(Saved data entries)
»»

/-- A buffer word reads back: after `BUFWR i, v` a `BUFRD j` answers `v` for `j = i` and the old word otherwise (R76, R79). -/
def Obligations.BufferReadsBack : Prop :=
  ∀ (i j : Index) (v u : Half) (s t : State), s.calm → Table.get j.toNat s.buf = some u → exec (.bufwr i v) s = .next t →
    ∃ r, exec (.bufrd j) t = .next r ∧ r.rsp = BitVec.ofNat 32 (if j = i then v else u).toNat

/-- R114, R224: a command whose `OP` is `0x0`, `0xE` or `0xF` completes at once with status 15, with no access and no delay, and nothing
else changes. -/
def Obligations.ReservedCodes : Prop :=
  (∀ w : Word,
    (w.extractLsb' 28 4 = 0x0#4 → decode (.cmd w) = .ok .reserved0) ∧
    (w.extractLsb' 28 4 = 0xE#4 → decode (.cmd w) = .ok .reservedE) ∧
    (w.extractLsb' 28 4 = 0xF#4 → decode (.cmd w) = .ok .reservedF)) ∧
  ∀ (i : Instr) (s : State), i = .reserved0 ∨ i = .reservedE ∨ i = .reservedF → s.blocked = false →
    exec i s = .next { s with busy := false, seq := .idle, rdack := 0#3, rsp := 0x000F0000#32 }

/-! ### Results and frames: primitives on the line -/

/-- R144: `BITCLK dbs, lastdbs` writes its three phases, samples once and returns the sample; chip-select stays asserted. -/
def Obligations.BitclkResult : Prop :=
  (∀ w : Word, w.extractLsb' 28 4 = 0x2#4 → decode (.cmd w) = .ok (.bitclk (w.getLsbD 16) (w.getLsbD 17))) ∧
  ∀ (dbs lastdbs : Bool) (s : State), s.ready → ∃ t evs v,
    exec (.bitclk dbs lastdbs) s = .next t ∧ s.ran t evs ∧
    Trace.items evs =
      [.w (Frame.low lastdbs), .d, .w (Frame.low dbs), .d, .w (Frame.high dbs), .d, .r] ∧
    Trace.reads evs = [v] ∧ t.sample = v.getLsbD 3 ∧ t.completed 0 0 (v.getLsbD 3).toNat ∧
    s.lineLeft t (Frame.high dbs) ∧
    s.untouched t ∧ s.countersKept t ∧ t.bitcnt = s.bitcnt ∧ s.bufKept t ∧ s.othersKept t

/-- R145: `SELECT`, from any line state. -/
def Obligations.SelectResult : Prop :=
  (∀ w : Word, w.extractLsb' 28 4 = 0x3#4 → decode (.cmd w) = .ok .select) ∧
  ∀ s : State, s.ready → ∃ t evs, exec .select s = .next t ∧ s.ran t evs ∧
    Trace.items evs = [.w 0x0000#16, .d, .w 0x0038#16, .d] ∧ t.completed 0 0 0 ∧ s.lineLeft t 0x0038#16 ∧
    s.untouched t ∧ s.countersKept t ∧ t.sample = s.sample ∧ t.bitcnt = s.bitcnt ∧ t.draws = s.draws ∧
    s.bufKept t ∧ s.othersKept t

/-- R146: `DESELECT`. -/
def Obligations.DeselectResult : Prop :=
  (∀ w : Word, w.extractLsb' 28 4 = 0x4#4 → decode (.cmd w) = .ok .deselect) ∧
  ∀ s : State, s.ready → ∃ t evs, exec .deselect s = .next t ∧ s.ran t evs ∧
    Trace.items evs = [.w 0x0000#16, .d] ∧ t.completed 0 0 0 ∧ s.lineLeft t 0x0000#16 ∧
    s.untouched t ∧ s.countersKept t ∧ t.sample = s.sample ∧ t.bitcnt = s.bitcnt ∧ t.draws = s.draws ∧
    s.bufKept t ∧ s.othersKept t

/-- R147: `START`; its third and fourth writes are the start condition. -/
def Obligations.StartResult : Prop :=
  (∀ w : Word, w.extractLsb' 28 4 = 0x5#4 → decode (.cmd w) = .ok .start) ∧
  ∀ s : State, s.ready → ∃ t evs, exec .start s = .next t ∧ s.ran t evs ∧
    Trace.items evs =
      [.w (Frame.low s.lastd), .d, .w 0x0028#16, .d, .w 0x0038#16, .d, .w 0x0030#16, .d] ∧
    t.completed 0 0 0 ∧ s.lineLeft t 0x0030#16 ∧
    s.untouched t ∧ s.countersKept t ∧ t.sample = s.sample ∧ t.bitcnt = s.bitcnt ∧ t.draws = s.draws ∧
    s.bufKept t ∧ s.othersKept t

««

§ **DIRECTIONS FOR THIS TASK**
Output the records in full. Keep every character as it is.

§ **THE ANSWER**
/-- A buffer word reads back: after `BUFWR i, v` a `BUFRD j` answers `v` for `j = i` and the old word otherwise (R76, R79). -/
def Obligations.BufferReadsBack : Prop :=
  ∀ (i j : Index) (v u : Half) (s t : State), s.calm → Table.get j.toNat s.buf = some u → exec (.bufwr i v) s = .next t →
    ∃ r, exec (.bufrd j) t = .next r ∧ r.rsp = BitVec.ofNat 32 (if j = i then v else u).toNat

/-- R114, R224: a command whose `OP` is `0x0`, `0xE` or `0xF` completes at once with status 15, with no access and no delay, and nothing
else changes. -/
def Obligations.ReservedCodes : Prop :=
  (∀ w : Word,
    (w.extractLsb' 28 4 = 0x0#4 → decode (.cmd w) = .ok .reserved0) ∧
    (w.extractLsb' 28 4 = 0xE#4 → decode (.cmd w) = .ok .reservedE) ∧
    (w.extractLsb' 28 4 = 0xF#4 → decode (.cmd w) = .ok .reservedF)) ∧
  ∀ (i : Instr) (s : State), i = .reserved0 ∨ i = .reservedE ∨ i = .reservedF → s.blocked = false →
    exec i s = .next { s with busy := false, seq := .idle, rdack := 0#3, rsp := 0x000F0000#32 }

/-! ### Results and frames: primitives on the line -/

/-- R144: `BITCLK dbs, lastdbs` writes its three phases, samples once and returns the sample; chip-select stays asserted. -/
def Obligations.BitclkResult : Prop :=
  (∀ w : Word, w.extractLsb' 28 4 = 0x2#4 → decode (.cmd w) = .ok (.bitclk (w.getLsbD 16) (w.getLsbD 17))) ∧
  ∀ (dbs lastdbs : Bool) (s : State), s.ready → ∃ t evs v,
    exec (.bitclk dbs lastdbs) s = .next t ∧ s.ran t evs ∧
    Trace.items evs =
      [.w (Frame.low lastdbs), .d, .w (Frame.low dbs), .d, .w (Frame.high dbs), .d, .r] ∧
    Trace.reads evs = [v] ∧ t.sample = v.getLsbD 3 ∧ t.completed 0 0 (v.getLsbD 3).toNat ∧
    s.lineLeft t (Frame.high dbs) ∧
    s.untouched t ∧ s.countersKept t ∧ t.bitcnt = s.bitcnt ∧ s.bufKept t ∧ s.othersKept t

/-- R145: `SELECT`, from any line state. -/
def Obligations.SelectResult : Prop :=
  (∀ w : Word, w.extractLsb' 28 4 = 0x3#4 → decode (.cmd w) = .ok .select) ∧
  ∀ s : State, s.ready → ∃ t evs, exec .select s = .next t ∧ s.ran t evs ∧
    Trace.items evs = [.w 0x0000#16, .d, .w 0x0038#16, .d] ∧ t.completed 0 0 0 ∧ s.lineLeft t 0x0038#16 ∧
    s.untouched t ∧ s.countersKept t ∧ t.sample = s.sample ∧ t.bitcnt = s.bitcnt ∧ t.draws = s.draws ∧
    s.bufKept t ∧ s.othersKept t

/-- R146: `DESELECT`. -/
def Obligations.DeselectResult : Prop :=
  (∀ w : Word, w.extractLsb' 28 4 = 0x4#4 → decode (.cmd w) = .ok .deselect) ∧
  ∀ s : State, s.ready → ∃ t evs, exec .deselect s = .next t ∧ s.ran t evs ∧
    Trace.items evs = [.w 0x0000#16, .d] ∧ t.completed 0 0 0 ∧ s.lineLeft t 0x0000#16 ∧
    s.untouched t ∧ s.countersKept t ∧ t.sample = s.sample ∧ t.bitcnt = s.bitcnt ∧ t.draws = s.draws ∧
    s.bufKept t ∧ s.othersKept t

/-- R147: `START`; its third and fourth writes are the start condition. -/
def Obligations.StartResult : Prop :=
  (∀ w : Word, w.extractLsb' 28 4 = 0x5#4 → decode (.cmd w) = .ok .start) ∧
  ∀ s : State, s.ready → ∃ t evs, exec .start s = .next t ∧ s.ran t evs ∧
    Trace.items evs =
      [.w (Frame.low s.lastd), .d, .w 0x0028#16, .d, .w 0x0038#16, .d, .w 0x0030#16, .d] ∧
    t.completed 0 0 0 ∧ s.lineLeft t 0x0030#16 ∧
    s.untouched t ∧ s.countersKept t ∧ t.sample = s.sample ∧ t.bitcnt = s.bitcnt ∧ t.draws = s.draws ∧
    s.bufKept t ∧ s.othersKept t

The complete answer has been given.